--- START ---

/-! ## State.onChan -/

@[simp] theorem State.onChan_slices (s : State) (c d : Nat) (f : Chan → Chan) : (s.onChan c d f).slices = s.slices := rfl
@[simp] theorem State.onChan_mem (s : State) (c d : Nat) (f : Chan → Chan) : (s.onChan c d f).mem = s.mem := rfl
@[simp] theorem State.onChan_undo (s : State) (c d : Nat) (f : Chan → Chan) : (s.onChan c d f).undo = s.undo := rfl
@[simp] theorem State.onChan_poison (s : State) (c d : Nat) (f : Chan → Chan) : (s.onChan c d f).poison = s.poison := rfl
@[simp] theorem State.onChan_rels (s : State) (c d : Nat) (f : Chan → Chan) : (s.onChan c d f).rels = s.rels := rfl
@[simp] theorem State.onChan_hostMem (s : State) (c d : Nat) (f : Chan → Chan) : (s.onChan c d f).hostMem = s.hostMem := rfl
@[simp] theorem State.onChan_agent (s : State) (c d : Nat) (f : Chan → Chan) : (s.onChan c d f).agent = s.agent := rfl
@[simp] theorem State.onChan_tlb (s : State) (c d : Nat) (f : Chan → Chan) : (s.onChan c d f).tlb = s.tlb := rfl
@[simp] theorem State.onChan_migs (s : State) (c d : Nat) (f : Chan → Chan) : (s.onChan c d f).migs = s.migs := rfl
@[simp] theorem State.onChan_tlbinvs (s : State) (c d : Nat) (f : Chan → Chan) : (s.onChan c d f).tlbinvs = s.tlbinvs := rfl
@[simp] theorem State.onChan_larder (s : State) (c d : Nat) (f : Chan → Chan) : (s.onChan c d f).larder = s.larder := rfl
@[simp] theorem State.onChan_ldcfg (s : State) (c d : Nat) (f : Chan → Chan) : (s.onChan c d f).ldcfg = s.ldcfg := rfl
@[simp] theorem State.onChan_builds (s : State) (c d : Nat) (f : Chan → Chan) : (s.onChan c d f).builds = s.builds := rfl
@[simp] theorem State.onChan_nextl (s : State) (c d : Nat) (f : Chan → Chan) : (s.onChan c d f).nextl = s.nextl := rfl
@[simp] theorem State.onChan_launches (s : State) (c d : Nat) (f : Chan → Chan) : (s.onChan c d f).launches = s.launches := rfl
@[simp] theorem State.onChan_engines (s : State) (c d : Nat) (f : Chan → Chan) : (s.onChan c d f).engines = s.engines := rfl
@[simp] theorem State.onChan_ports (s : State) (c d : Nat) (f : Chan → Chan) : (s.onChan c d f).ports = s.ports := rfl
@[simp] theorem State.onChan_sysnum (s : State) (c d : Nat) (f : Chan → Chan) : (s.onChan c d f).sysnum = s.sysnum := rfl
@[simp] theorem State.onChan_routes (s : State) (c d : Nat) (f : Chan → Chan) : (s.onChan c d f).routes = s.routes := rfl
@[simp] theorem State.onChan_joints (s : State) (c d : Nat) (f : Chan → Chan) : (s.onChan c d f).joints = s.joints := rfl
@[simp] theorem State.onChan_collectors (s : State) (c d : Nat) (f : Chan → Chan) : (s.onChan c d f).collectors = s.collectors := rfl
@[simp] theorem State.onChan_spill (s : State) (c d : Nat) (f : Chan → Chan) : (s.onChan c d f).spill = s.spill := rfl
@[simp] theorem State.onChan_records (s : State) (c d : Nat) (f : Chan → Chan) : (s.onChan c d f).records = s.records := rfl
@[simp] theorem State.onChan_saved (s : State) (c d : Nat) (f : Chan → Chan) : (s.onChan c d f).saved = s.saved := rfl
@[simp] theorem State.onChan_timebase (s : State) (c d : Nat) (f : Chan → Chan) : (s.onChan c d f).timebase = s.timebase := rfl
@[simp] theorem State.onChan_timeRead (s : State) (c d : Nat) (f : Chan → Chan) : (s.onChan c d f).timeRead = s.timeRead := rfl
@[simp] theorem State.onChan_ptmFails (s : State) (c d : Nat) (f : Chan → Chan) : (s.onChan c d f).ptmFails = s.ptmFails := rfl
@[simp] theorem State.onChan_ptmDone (s : State) (c d : Nat) (f : Chan → Chan) : (s.onChan c d f).ptmDone = s.ptmDone := rfl
@[simp] theorem State.onChan_ptmOffset (s : State) (c d : Nat) (f : Chan → Chan) : (s.onChan c d f).ptmOffset = s.ptmOffset := rfl
@[simp] theorem State.onChan_slewTime (s : State) (c d : Nat) (f : Chan → Chan) : (s.onChan c d f).slewTime = s.slewTime := rfl
@[simp] theorem State.onChan_clock (s : State) (c d : Nat) (f : Chan → Chan) : (s.onChan c d f).clock = s.clock := rfl
@[simp] theorem State.onChan_ptmAt (s : State) (c d : Nat) (f : Chan → Chan) : (s.onChan c d f).ptmAt = s.ptmAt := rfl
@[simp] theorem State.onChan_lvlAt (s : State) (c d : Nat) (f : Chan → Chan) : (s.onChan c d f).lvlAt = s.lvlAt := rfl
@[simp] theorem State.onChan_thermal (s : State) (c d : Nat) (f : Chan → Chan) : (s.onChan c d f).thermal = s.thermal := rfl
@[simp] theorem State.onChan_events (s : State) (c d : Nat) (f : Chan → Chan) : (s.onChan c d f).events = s.events := rfl
@[simp] theorem State.onChan_errs (s : State) (c d : Nat) (f : Chan → Chan) : (s.onChan c d f).errs = s.errs := rfl
@[simp] theorem State.onChan_thresholds (s : State) (c d : Nat) (f : Chan → Chan) : (s.onChan c d f).thresholds = s.thresholds := rfl
@[simp] theorem State.onChan_dev (s : State) (c d : Nat) (f : Chan → Chan) : (s.onChan c d f).dev = s.dev := rfl
@[simp] theorem State.onChan_halted (s : State) (c d : Nat) (f : Chan → Chan) : (s.onChan c d f).halted = s.halted := rfl
@[simp] theorem State.onChan_agenda (s : State) (c d : Nat) (f : Chan → Chan) : (s.onChan c d f).agenda = s.agenda := rfl
@[simp] theorem State.onChan_due (s : State) (c d : Nat) (f : Chan → Chan) : (s.onChan c d f).due = s.due := rfl
@[simp] theorem State.onChan_cur (s : State) (c d : Nat) (f : Chan → Chan) : (s.onChan c d f).cur = s.cur := rfl
@[simp] theorem State.onChan_lat (s : State) (c d : Nat) (f : Chan → Chan) : (s.onChan c d f).lat = s.lat := rfl
@[simp] theorem State.onChan_packet (s : State) (c d : Nat) (f : Chan → Chan) : (s.onChan c d f).packet = s.packet := rfl
@[simp] theorem State.onChan_draws (s : State) (c d : Nat) (f : Chan → Chan) : (s.onChan c d f).draws = s.draws := rfl
@[simp] theorem State.onChan_nextId (s : State) (c d : Nat) (f : Chan → Chan) : (s.onChan c d f).nextId = s.nextId := rfl
@[simp] theorem State.onChan_cycle (s : State) (c d : Nat) (f : Chan → Chan) : (s.onChan c d f).cycle = s.cycle := rfl
@[simp] theorem State.onChan_sent (s : State) (c d : Nat) (f : Chan → Chan) : (s.onChan c d f).sent = s.sent := rfl
@[simp] theorem State.onChan_heldFlits (s : State) (c d : Nat) (f : Chan → Chan) : (s.onChan c d f).heldFlits = s.heldFlits := rfl
@[simp] theorem State.onChan_tags (s : State) (c d : Nat) (f : Chan → Chan) : (s.onChan c d f).tags = s.tags := rfl
@[simp] theorem State.onChan_incoming (s : State) (c d : Nat) (f : Chan → Chan) : (s.onChan c d f).incoming = s.incoming := rfl
@[simp] theorem State.onChan_failedIn (s : State) (c d : Nat) (f : Chan → Chan) : (s.onChan c d f).failedIn = s.failedIn := rfl
@[simp] theorem State.onChan_order (s : State) (c d : Nat) (f : Chan → Chan) : (s.onChan c d f).order = s.order := rfl
@[simp] theorem State.onChan_out (s : State) (c d : Nat) (f : Chan → Chan) : (s.onChan c d f).out = s.out := rfl

/-! ## State.onLvt -/

@[simp] theorem State.onLvt_slices (s : State) (c l : Nat) (f : LVer → LVer) : (s.onLvt c l f).slices = s.slices := rfl
@[simp] theorem State.onLvt_mem (s : State) (c l : Nat) (f : LVer → LVer) : (s.onLvt c l f).mem = s.mem := rfl
@[simp] theorem State.onLvt_undo (s : State) (c l : Nat) (f : LVer → LVer) : (s.onLvt c l f).undo = s.undo := rfl
@[simp] theorem State.onLvt_poison (s : State) (c l : Nat) (f : LVer → LVer) : (s.onLvt c l f).poison = s.poison := rfl
@[simp] theorem State.onLvt_rels (s : State) (c l : Nat) (f : LVer → LVer) : (s.onLvt c l f).rels = s.rels := rfl
@[simp] theorem State.onLvt_hostMem (s : State) (c l : Nat) (f : LVer → LVer) : (s.onLvt c l f).hostMem = s.hostMem := rfl
@[simp] theorem State.onLvt_agent (s : State) (c l : Nat) (f : LVer → LVer) : (s.onLvt c l f).agent = s.agent := rfl
@[simp] theorem State.onLvt_tlb (s : State) (c l : Nat) (f : LVer → LVer) : (s.onLvt c l f).tlb = s.tlb := rfl
@[simp] theorem State.onLvt_migs (s : State) (c l : Nat) (f : LVer → LVer) : (s.onLvt c l f).migs = s.migs := rfl
@[simp] theorem State.onLvt_tlbinvs (s : State) (c l : Nat) (f : LVer → LVer) : (s.onLvt c l f).tlbinvs = s.tlbinvs := rfl
@[simp] theorem State.onLvt_larder (s : State) (c l : Nat) (f : LVer → LVer) : (s.onLvt c l f).larder = s.larder := rfl
@[simp] theorem State.onLvt_ldcfg (s : State) (c l : Nat) (f : LVer → LVer) : (s.onLvt c l f).ldcfg = s.ldcfg := rfl
@[simp] theorem State.onLvt_builds (s : State) (c l : Nat) (f : LVer → LVer) : (s.onLvt c l f).builds = s.builds := rfl
@[simp] theorem State.onLvt_nextl (s : State) (c l : Nat) (f : LVer → LVer) : (s.onLvt c l f).nextl = s.nextl := rfl
@[simp] theorem State.onLvt_launches (s : State) (c l : Nat) (f : LVer → LVer) : (s.onLvt c l f).launches = s.launches := rfl
@[simp] theorem State.onLvt_engines (s : State) (c l : Nat) (f : LVer → LVer) : (s.onLvt c l f).engines = s.engines := rfl
@[simp] theorem State.onLvt_ports (s : State) (c l : Nat) (f : LVer → LVer) : (s.onLvt c l f).ports = s.ports := rfl
@[simp] theorem State.onLvt_sysnum (s : State) (c l : Nat) (f : LVer → LVer) : (s.onLvt c l f).sysnum = s.sysnum := rfl
@[simp] theorem State.onLvt_routes (s : State) (c l : Nat) (f : LVer → LVer) : (s.onLvt c l f).routes = s.routes := rfl
@[simp] theorem State.onLvt_joints (s : State) (c l : Nat) (f : LVer → LVer) : (s.onLvt c l f).joints = s.joints := rfl
@[simp] theorem State.onLvt_collectors (s : State) (c l : Nat) (f : LVer → LVer) : (s.onLvt c l f).collectors = s.collectors := rfl
@[simp] theorem State.onLvt_spill (s : State) (c l : Nat) (f : LVer → LVer) : (s.onLvt c l f).spill = s.spill := rfl
@[simp] theorem State.onLvt_records (s : State) (c l : Nat) (f : LVer → LVer) : (s.onLvt c l f).records = s.records := rfl
@[simp] theorem State.onLvt_saved (s : State) (c l : Nat) (f : LVer → LVer) : (s.onLvt c l f).saved = s.saved := rfl
@[simp] theorem State.onLvt_timebase (s : State) (c l : Nat) (f : LVer → LVer) : (s.onLvt c l f).timebase = s.timebase := rfl
@[simp] theorem State.onLvt_timeRead (s : State) (c l : Nat) (f : LVer → LVer) : (s.onLvt c l f).timeRead = s.timeRead := rfl
@[simp] theorem State.onLvt_ptmFails (s : State) (c l : Nat) (f : LVer → LVer) : (s.onLvt c l f).ptmFails = s.ptmFails := rfl
@[simp] theorem State.onLvt_ptmDone (s : State) (c l : Nat) (f : LVer → LVer) : (s.onLvt c l f).ptmDone = s.ptmDone := rfl
@[simp] theorem State.onLvt_ptmOffset (s : State) (c l : Nat) (f : LVer → LVer) : (s.onLvt c l f).ptmOffset = s.ptmOffset := rfl
@[simp] theorem State.onLvt_slewTime (s : State) (c l : Nat) (f : LVer → LVer) : (s.onLvt c l f).slewTime = s.slewTime := rfl
@[simp] theorem State.onLvt_clock (s : State) (c l : Nat) (f : LVer → LVer) : (s.onLvt c l f).clock = s.clock := rfl
@[simp] theorem State.onLvt_ptmAt (s : State) (c l : Nat) (f : LVer → LVer) : (s.onLvt c l f).ptmAt = s.ptmAt := rfl
@[simp] theorem State.onLvt_lvlAt (s : State) (c l : Nat) (f : LVer → LVer) : (s.onLvt c l f).lvlAt = s.lvlAt := rfl
@[simp] theorem State.onLvt_thermal (s : State) (c l : Nat) (f : LVer → LVer) : (s.onLvt c l f).thermal = s.thermal := rfl
@[simp] theorem State.onLvt_events (s : State) (c l : Nat) (f : LVer → LVer) : (s.onLvt c l f).events = s.events := rfl
@[simp] theorem State.onLvt_errs (s : State) (c l : Nat) (f : LVer → LVer) : (s.onLvt c l f).errs = s.errs := rfl
@[simp] theorem State.onLvt_thresholds (s : State) (c l : Nat) (f : LVer → LVer) : (s.onLvt c l f).thresholds = s.thresholds := rfl
@[simp] theorem State.onLvt_dev (s : State) (c l : Nat) (f : LVer → LVer) : (s.onLvt c l f).dev = s.dev := rfl
@[simp] theorem State.onLvt_halted (s : State) (c l : Nat) (f : LVer → LVer) : (s.onLvt c l f).halted = s.halted := rfl
@[simp] theorem State.onLvt_agenda (s : State) (c l : Nat) (f : LVer → LVer) : (s.onLvt c l f).agenda = s.agenda := rfl
@[simp] theorem State.onLvt_due (s : State) (c l : Nat) (f : LVer → LVer) : (s.onLvt c l f).due = s.due := rfl
@[simp] theorem State.onLvt_cur (s : State) (c l : Nat) (f : LVer → LVer) : (s.onLvt c l f).cur = s.cur := rfl
@[simp] theorem State.onLvt_lat (s : State) (c l : Nat) (f : LVer → LVer) : (s.onLvt c l f).lat = s.lat := rfl
@[simp] theorem State.onLvt_packet (s : State) (c l : Nat) (f : LVer → LVer) : (s.onLvt c l f).packet = s.packet := rfl
@[simp] theorem State.onLvt_draws (s : State) (c l : Nat) (f : LVer → LVer) : (s.onLvt c l f).draws = s.draws := rfl
@[simp] theorem State.onLvt_nextId (s : State) (c l : Nat) (f : LVer → LVer) : (s.onLvt c l f).nextId = s.nextId := rfl
@[simp] theorem State.onLvt_cycle (s : State) (c l : Nat) (f : LVer → LVer) : (s.onLvt c l f).cycle = s.cycle := rfl
@[simp] theorem State.onLvt_sent (s : State) (c l : Nat) (f : LVer → LVer) : (s.onLvt c l f).sent = s.sent := rfl
@[simp] theorem State.onLvt_heldFlits (s : State) (c l : Nat) (f : LVer → LVer) : (s.onLvt c l f).heldFlits = s.heldFlits := rfl
@[simp] theorem State.onLvt_tags (s : State) (c l : Nat) (f : LVer → LVer) : (s.onLvt c l f).tags = s.tags := rfl
@[simp] theorem State.onLvt_incoming (s : State) (c l : Nat) (f : LVer → LVer) : (s.onLvt c l f).incoming = s.incoming := rfl
@[simp] theorem State.onLvt_failedIn (s : State) (c l : Nat) (f : LVer → LVer) : (s.onLvt c l f).failedIn = s.failedIn := rfl
@[simp] theorem State.onLvt_order (s : State) (c l : Nat) (f : LVer → LVer) : (s.onLvt c l f).order = s.order := rfl
@[simp] theorem State.onLvt_out (s : State) (c l : Nat) (f : LVer → LVer) : (s.onLvt c l f).out = s.out := rfl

--- END ---

### Work required:
Everything from the line containing "d f).tlb = s.tlb := rfl" through the line containing "d f).builds = s.builds := rfl" in the material above should be retyped exactly, both ends included, and nothing more.

### Exercise output:
@[simp] theorem State.onChan_tlb (s : State) (c d : Nat) (f : Chan → Chan) : (s.onChan c d f).tlb = s.tlb := rfl
@[simp] theorem State.onChan_migs (s : State) (c d : Nat) (f : Chan → Chan) : (s.onChan c d f).migs = s.migs := rfl
@[simp] theorem State.onChan_tlbinvs (s : State) (c d : Nat) (f : Chan → Chan) : (s.onChan c d f).tlbinvs = s.tlbinvs := rfl
@[simp] theorem State.onChan_larder (s : State) (c d : Nat) (f : Chan → Chan) : (s.onChan c d f).larder = s.larder := rfl
@[simp] theorem State.onChan_ldcfg (s : State) (c d : Nat) (f : Chan → Chan) : (s.onChan c d f).ldcfg = s.ldcfg := rfl
@[simp] theorem State.onChan_builds (s : State) (c d : Nat) (f : Chan → Chan) : (s.onChan c d f).builds = s.builds := rfl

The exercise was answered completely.